Required action> Exactly as written, copy the lines that run from the start of the data below to the line containing "(203 rows), with", both ends included.

Stored data>
-- ==== Sys2Proof/Syntax.lean ====
section
/-! DEFINITION. The instruction set as syntax: one constructor of `Instr` per row of spec/opcode_table.json
(203 rows), with the operand types of spec/30_encoding.md R102 to R107. The displacement `d` and the relative
offset `e` are the raw operand bytes (R107). -/

namespace Sys2Proof

/-- The 8-bit registers a 3-bit register code names (R104): codes 000 to 101 and 111. Code 110 is the
memory operand and no register. -/
inductive Reg8 where
  | b | c | d | e | h | l | a
deriving DecidableEq, Repr

/-- The 8-bit registers a register code names in a half-register form (R104): 100 and 101 name the
halves of the index register. -/
inductive HReg where
  | b | c | d | e | xh | xl | a
deriving DecidableEq, Repr

/-- The half-register select (R102 `x`; R160, R221, R230, R231). -/
inductive Half where
  | hi | lo
deriving DecidableEq, Repr

/-- The index register a prefix selects (R103): IX under DD, IY under FD. -/
inductive Index where
  | ix | iy
deriving DecidableEq, Repr

/-- The register pairs dd/ss (R105). -/
inductive Pair where
  | bc | de | hl | sp
deriving DecidableEq, Repr

/-- The register pairs qq of PUSH and POP (R105). -/
inductive StackPair where
  | bc | de | hl | af
deriving DecidableEq, Repr

/-- The register pairs pp of ADD XY,pp (R105): code 10 names the index register itself. -/
inductive IndexPair where
  | bc | de | xy | sp
deriving DecidableEq, Repr

/-- The conditions of JP cc, CALL cc and RET cc (R106). -/
inductive Cond where
  | nz | z | nc | c | po | pe | p | m
deriving DecidableEq, Repr

/-- The conditions of JR cc, which carries a 2-bit code (R106, R334). -/
inductive RelCond where
  | nz | z | nc | c
deriving DecidableEq, Repr

/-- The template formats (R103). -/
inductive Format where
  | b1 | b2n | b2e | b3nn | cb2 | ed2 | ed4nn | x2 | x3d | x3n | x4dn | x4nn | x4cb
deriving DecidableEq, Repr
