-- ==== Sys2Proof/Laws/Decode.lean ====
section
/-! SUPPORT. The fields of an opcode byte built from its fields, codes and their readings, and the bytes of a
word. -/

namespace Sys2Proof

@[simp] theorem opX_fields (x : BitVec 2) (y z : BitVec 3) : opX (x ++ y ++ z : BitVec (2 + 3 + 3)) = x := by
  revert x y z; decide +kernel

@[simp] theorem opY_fields (x : BitVec 2) (y z : BitVec 3) : opY (x ++ y ++ z : BitVec (2 + 3 + 3)) = y := by
  revert x y z; decide +kernel

@[simp] theorem opZ_fields (x : BitVec 2) (y z : BitVec 3) : opZ (x ++ y ++ z : BitVec (2 + 3 + 3)) = z := by
  revert x y z; decide +kernel

@[simp] theorem opX_pair (x : BitVec 2) (p : BitVec 2) (k : BitVec 4) :
    opX (x ++ p ++ k : BitVec (2 + 2 + 4)) = x := by
  revert x p k; decide +kernel

@[simp] theorem opP_pair (x : BitVec 2) (p : BitVec 2) (k : BitVec 4) :
    opP (x ++ p ++ k : BitVec (2 + 2 + 4)) = p := by
  revert x p k; decide +kernel

@[simp] theorem opZ_pair (x : BitVec 2) (p : BitVec 2) (k : BitVec 4) :
    opZ (x ++ p ++ k : BitVec (2 + 2 + 4)) = k.extractLsb' 0 3 := by
  revert x p k; decide +kernel

@[simp] theorem opQ_pair (x : BitVec 2) (p : BitVec 2) (k : BitVec 4) :
    opQ (x ++ p ++ k : BitVec (2 + 2 + 4)) = k.getLsbD 3 := by
  revert x p k; decide +kernel

@[simp] theorem opX_low (k : BitVec 5) (r : BitVec 3) : opX (k ++ r : BitVec (5 + 3)) = k.extractLsb' 3 2 := by
  revert k r; decide +kernel

@[simp] theorem opY_low (k : BitVec 5) (r : BitVec 3) : opY (k ++ r : BitVec (5 + 3)) = k.extractLsb' 0 3 := by
  revert k r; decide +kernel

@[simp] theorem opZ_low (k : BitVec 5) (r : BitVec 3) : opZ (k ++ r : BitVec (5 + 3)) = r := by
  revert k r; decide +kernel

@[simp] theorem Reg8.ofCode_code (r : Reg8) : Reg8.ofCode r.code = some r := by cases r <;> rfl
@[simp] theorem Reg8.ofCode_mem : Reg8.ofCode 6#3 = none := rfl
@[simp] theorem HReg.ofCode_code (r : HReg) : HReg.ofCode r.code = some r := by cases r <;> rfl
@[simp] theorem HReg.ofCode_mem : HReg.ofCode 6#3 = none := rfl
@[simp] theorem Half.ofCode_code (hf : Half) : Half.ofCode hf.code = some hf := by cases hf <;> rfl
@[simp] theorem Pair.ofCode_code (p : Pair) : Pair.ofCode p.code = p := by cases p <;> rfl
@[simp] theorem StackPair.ofCode_code (q : StackPair) : StackPair.ofCode q.code = q := by cases q <;> rfl
@[simp] theorem IndexPair.ofCode_code (p : IndexPair) : IndexPair.ofCode p.code = p := by cases p <;> rfl
@[simp] theorem Cond.ofCode_code (cc : Cond) : Cond.ofCode cc.code = cc := by cases cc <;> rfl
@[simp] theorem RelCond.ofCode_code (cc : RelCond) : RelCond.ofCode cc.code = cc := by cases cc <;> rfl

/-- A register code is read as the register whose code it is. -/
theorem Reg8.code_of_ofCode {k : BitVec 3} {r : Reg8} (h : Reg8.ofCode k = some r) : r.code = k := by
  revert h; revert k; cases r <;> decide

/-- Only code 110 is no register. -/
theorem Reg8.ofCode_eq_none {k : BitVec 3} : Reg8.ofCode k = none ↔ k = 6#3 := by
  revert k; decide

theorem joinBytes_toNat (a b : Byte) : (joinBytes a b).toNat = a.toNat * 256 + b.toNat := by
  have h := Nat.two_pow_add_eq_or_of_lt b.isLt a.toNat
  simp only [joinBytes, BitVec.toNat_append, Nat.shiftLeft_eq]
  rw [Nat.mul_comm, ← h, Nat.mul_comm]

theorem loByte_toNat (w : Word) : (loByte w).toNat = w.toNat % 256 := by
  simp [loByte, BitVec.extractLsb'_toNat]

theorem hiByte_toNat (w : Word) : (hiByte w).toNat = w.toNat / 256 := by
  have := w.isLt
  simp only [hiByte, BitVec.extractLsb'_toNat, Nat.shiftRight_eq_div_pow]
  omega

@[simp] theorem joinBytes_hi_lo (w : Word) : joinBytes (hiByte w) (loByte w) = w := by
  apply BitVec.eq_of_toNat_eq
  rw [joinBytes_toNat, hiByte_toNat, loByte_toNat]
  omega

@[simp] theorem loByte_join (a b : Byte) : loByte (joinBytes a b) = b := by
  apply BitVec.eq_of_toNat_eq
  have := b.isLt
  rw [loByte_toNat, joinBytes_toNat]
  omega

@[simp] theorem hiByte_join (a b : Byte) : hiByte (joinBytes a b) = a := by
  apply BitVec.eq_of_toNat_eq
  have := b.isLt
  rw [hiByte_toNat, joinBytes_toNat]
  omega

end Sys2Proof
end

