-- ==== Sys2Proof/Tests/Slice0.lean ====
section
/-! SUPPORT. Tests of single steps with expected values from spec/95_test_vectors.md, of the decoder with words
written out from the encodings, of well-formedness, and the witnesses of the statements. -/

namespace Sys2Proof.Tests

open Sys2Proof.Machine Sys2Proof.Claims

/-! ### Start states and ends -/

/-- The start state of the vectors: the bytes at PC, a second run of bytes at `addr`, SP = 0xC000, the rest 0. -/
def startAt (pc : Word) (bytes : List Byte) (a f : Byte := 0#8) (bc de hl : Word := 0#16) (addr : Nat := 0)
    (data : List Byte := []) : State :=
  { State.reset with
    main := { a := a, f := f, b := hiByte bc, c := loByte bc, d := hiByte de, e := loByte de, h := hiByte hl,
              l := loByte hl }
    sp := 0xC000#16
    pc := pc
    videoChanged := false
    mem := memSetList (memSetList [] pc.toNat bytes) addr data }

/-- The start state with the bytes at 0x8000. -/
abbrev start (bytes : List Byte) (a f : Byte := 0#8) (bc de hl : Word := 0#16) (addr : Nat := 0)
    (data : List Byte := []) : State :=
  startAt 0x8000#16 bytes a f bc de hl addr data

/-- The step from `s` answers a next state for which `p` holds. -/
abbrev Ends (s : State) (p : State → Bool) : Prop :=
  (match step s with
    | .next t => p t
    | .fault _ | .refused _ => false) = true


/-- The state has the given PC, R and T. -/
def atPc (t : State) (pc : Word) (r : Byte) (cycles : Nat) : Bool := t.pc == pc && t.regR == r && t.t == cycles

/-! ### Well-formedness: one ill-formed term for each check, which the check refuses -/

theorem test_wellFormed_ldHalf_needs_a_half : (Instr.ldHalf .ix .b .c).wellFormed = false := by decide
theorem test_wellFormed_negDup_zero : (Instr.negDup 0#3).wellFormed = false := by decide
theorem test_wellFormed_im0Dup_zero : (Instr.im0Dup 0#3).wellFormed = false := by decide
theorem test_wellFormed_im0Dup_two : (Instr.im0Dup 2#3).wellFormed = false := by decide
theorem test_wellFormed_retnDup_zero : (Instr.retnDup 0#3).wellFormed = false := by decide
theorem test_wellFormed_retnDup_one : (Instr.retnDup 1#3).wellFormed = false := by decide

/-! ### The host's placement of a word -/

/-- `LD (XY+d),n` of spec/opcode_table.json, its `match` with d = 5 and n = 0xAB, numbered as the table does. -/
theorem test_tableWord : decodeTableWord 32 0xDD3605AB = some (.ldXydN .ix 5#8 0xAB#8) := by decide

/-- The first step after reset runs the word placed: `LD A,0x80` (R142). -/
theorem test_withFetchWord : Ends (State.reset.withFetchWord 16 0x3E80) (fun t => t.main.a == 0x80#8 && t.t == 7) := by
  decide

/-! ### Decoding: words written out bit by bit from the encodings of spec/30_encoding.md to spec/49_io.md -/

/-- Each list of bytes decodes to its instruction, and the encoder gives the bytes back. -/
abbrev Words (ws : List (List Byte × Instr)) : Prop :=
  ws.all (fun w => decide (decodeBytes w.1 = .row w.2) && decide (encode w.2 = w.1) && w.2.wellFormed) = true

/-- Words of the rows of R141 to R160, each written out from the row's encoding. -/
theorem test_decode_load8 : Words [
    ([0b01100010#8], .ldRR .h .d),
    ([0b00101110#8, 0b10110111#8], .ldRN .l 0xB7#8),
    ([0b01111110#8], .ldRHl .a),
    ([0b11011101#8, 0b01111110#8, 0b11101110#8], .ldRXyd .a .ix 0xEE#8),
    ([0b01110111#8], .ldHlR .a),
    ([0b11011101#8, 0b01110101#8, 0b00011010#8], .ldXydR .ix 0x1A#8 .l),
    ([0b00110110#8, 0b01010000#8], .ldHlN 0x50#8),
    ([0b11011101#8, 0b00110110#8, 0b10111110#8, 0b11110000#8], .ldXydN .ix 0xBE#8 0xF0#8),
    ([0b00001010#8], .ldABc),
    ([0b00011010#8], .ldADe),
    ([0b00111010#8, 0b01111110#8, 0b11000010#8], .ldAMem 0xC27E#16),
    ([0b00000010#8], .ldBcA),
    ([0b00010010#8], .ldDeA),
    ([0b00110010#8, 0b00110100#8, 0b01111111#8], .ldMemA 0x7F34#16),
    ([0b11101101#8, 0b01010111#8], .ldAI),
    ([0b11101101#8, 0b01011111#8], .ldAR),
    ([0b11101101#8, 0b01000111#8], .ldIA),
    ([0b11101101#8, 0b01001111#8], .ldRA),
    ([0b11011101#8, 0b01101001#8], .ldHalf .ix .xl .c),
    ([0b11111101#8, 0b00101110#8, 0b01011101#8], .ldHalfN .iy .lo 0x5D#8)] := by decide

Task response>
-- ==== Sys2Proof/Syntax.lean ====
section
/-! DEFINITION. The instruction set as syntax: one constructor of `Instr` per row of spec/opcode_table.json
(203 rows), with the operand types of spec/30_encoding.md R102 to R107. The displacement `d` and the relative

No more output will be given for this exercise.